Requirement —
Copy every line that holds the string "Obligations" from the data below.

(Saved data entries)
-- ==== Sys2Proof/Certificates/Slice0/Obligations.lean ====
section
/-!
DEFINITION. The statements about the model, for the provers.
-/

open Sys2Proof Sys2Proof.Machine

/-- Every scalar arithmetic, move and select instruction of majors 0x03 to 0x06, in every operand form, completes with
its result of Table 5.2 in s(d), or in the pair for SADD64 and SSUB64; MAND, MOR, MXOR, MANDN, MMOV and MSET complete
with their mask in the triple d, MPOP and MFIRST with the count or the lowest thread of their operand in s(d). The
path goes on at the word after the group. -/
def Obligations.ScalarResults : Prop :=
  ∀ (s : State) (c : Cur) (t : Tray),
    let r := c.src s t
    (∀ d a b, Completes s c t (.sadd d a b) (s.wroteS c t d (r.s a + r.sb b))) ∧
    (∀ d a b, Completes s c t (.ssub d a b) (s.wroteS c t d (r.s a - r.sb b))) ∧
    (∀ d a b, Completes s c t (.smul d a b) (s.wroteS c t d (r.s a * r.sb b))) ∧
    (∀ d a b, Completes s c t (.smulh d a b) (s.wroteS c t d (mulh32 (r.s a) (r.sb b)))) ∧
    (∀ d a b, Completes s c t (.sand d a b) (s.wroteS c t d (r.s a &&& r.sb b))) ∧
    (∀ d a b, Completes s c t (.sor d a b) (s.wroteS c t d (r.s a ||| r.sb b))) ∧
    (∀ d a b, Completes s c t (.sxor d a b) (s.wroteS c t d (r.s a ^^^ r.sb b))) ∧
    (∀ d a b, Completes s c t (.sshl d a b) (s.wroteS c t d (shl32 (r.s a) (r.sb b)))) ∧
    (∀ d a b, Completes s c t (.sshr d a b) (s.wroteS c t d (shr32 (r.s a) (r.sb b)))) ∧
    (∀ d a b, Completes s c t (.ssra d a b) (s.wroteS c t d (sra32 (r.s a) (r.sb b)))) ∧
    (∀ d a b, Completes s c t (.smin d a b) (s.wroteS c t d (smin32 (r.s a) (r.sb b)))) ∧
    (∀ d a b, Completes s c t (.smax d a b) (s.wroteS c t d (smax32 (r.s a) (r.sb b)))) ∧
    (∀ d a imm, Completes s c t (.saddI d a imm) (s.wroteS c t d (r.s a + immS imm))) ∧
    (∀ d a imm, Completes s c t (.ssubI d a imm) (s.wroteS c t d (r.s a - immS imm))) ∧
    (∀ d a imm, Completes s c t (.smulI d a imm) (s.wroteS c t d (r.s a * immS imm))) ∧
    (∀ d a imm, Completes s c t (.smulhI d a imm) (s.wroteS c t d (mulh32 (r.s a) (immS imm)))) ∧
    (∀ d a imm, Completes s c t (.sandI d a imm) (s.wroteS c t d (r.s a &&& immZ imm))) ∧
    (∀ d a imm, Completes s c t (.sorI d a imm) (s.wroteS c t d (r.s a ||| immZ imm))) ∧
    (∀ d a imm, Completes s c t (.sxorI d a imm) (s.wroteS c t d (r.s a ^^^ immZ imm))) ∧
    (∀ d a imm, Completes s c t (.sshlI d a imm) (s.wroteS c t d (shl32 (r.s a) (immZ imm)))) ∧
    (∀ d a imm, Completes s c t (.sshrI d a imm) (s.wroteS c t d (shr32 (r.s a) (immZ imm)))) ∧
    (∀ d a imm, Completes s c t (.ssraI d a imm) (s.wroteS c t d (sra32 (r.s a) (immZ imm)))) ∧
    (∀ d a imm, Completes s c t (.sminI d a imm) (s.wroteS c t d (smin32 (r.s a) (immS imm)))) ∧
    (∀ d a imm, Completes s c t (.smaxI d a imm) (s.wroteS c t d (smax32 (r.s a) (immS imm)))) ∧
    (∀ d b, Completes s c t (.smov d b) (s.wroteS c t d (r.sb b))) ∧
    (∀ d imm, Completes s c t (.smovI d imm) (s.wroteS c t d (immS imm))) ∧
    (∀ d a b, Completes s c t (.ssel d a b) (s.wroteS c t d (if r.s d = 0 then r.sb b else r.s a))) ∧
    (∀ d a b, Completes s c t (.sadd64 d a b) (s.wroteS2 c t d (r.s2 a + r.sb64 b))) ∧
    (∀ d a b, Completes s c t (.ssub64 d a b) (s.wroteS2 c t d (r.s2 a - r.sb64 b))) ∧
    (∀ d a imm, Completes s c t (.sadd64I d a imm) (s.wroteS2 c t d (r.s2 a + immS64 imm))) ∧
    (∀ d a imm, Completes s c t (.ssub64I d a imm) (s.wroteS2 c t d (r.s2 a - immS64 imm))) ∧
    (∀ d a b, Completes s c t (.mand d a b) (s.wroteM c t d (r.m a &&& r.mb b))) ∧
    (∀ d a b, Completes s c t (.mor d a b) (s.wroteM c t d (r.m a ||| r.mb b))) ∧
    (∀ d a b, Completes s c t (.mxor d a b) (s.wroteM c t d (r.m a ^^^ r.mb b))) ∧
    (∀ d a b, Completes s c t (.mandn d a b) (s.wroteM c t d (r.m a &&& ~~~(r.mb b)))) ∧
    (∀ d b, Completes s c t (.mmov d b) (s.wroteM c t d (r.mb b))) ∧
    (∀ d a, Completes s c t (.mset d a) (s.wroteM c t d (BitVec.ofNat 96 ((maskThreads r.m0).map fun t => if r.v a t = 0 then 0 else 2 ^ t).sum))) ∧
    (∀ d b, Completes s c t (.mpop d b) (s.wroteS c t d (BitVec.ofNat 32 (popMask (r.mb b))))) ∧
    (∀ d b, Completes s c t (.mfirst d b) (s.wroteS c t d (match (maskThreads (r.mb b)).head? with
        | some t => BitVec.ofNat 32 t
        | none => 0xFFFFFFFF)))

Solved exercise —
-- ==== Sys2Proof/Certificates/Slice0/Obligations.lean ====
def Obligations.ScalarResults : Prop :=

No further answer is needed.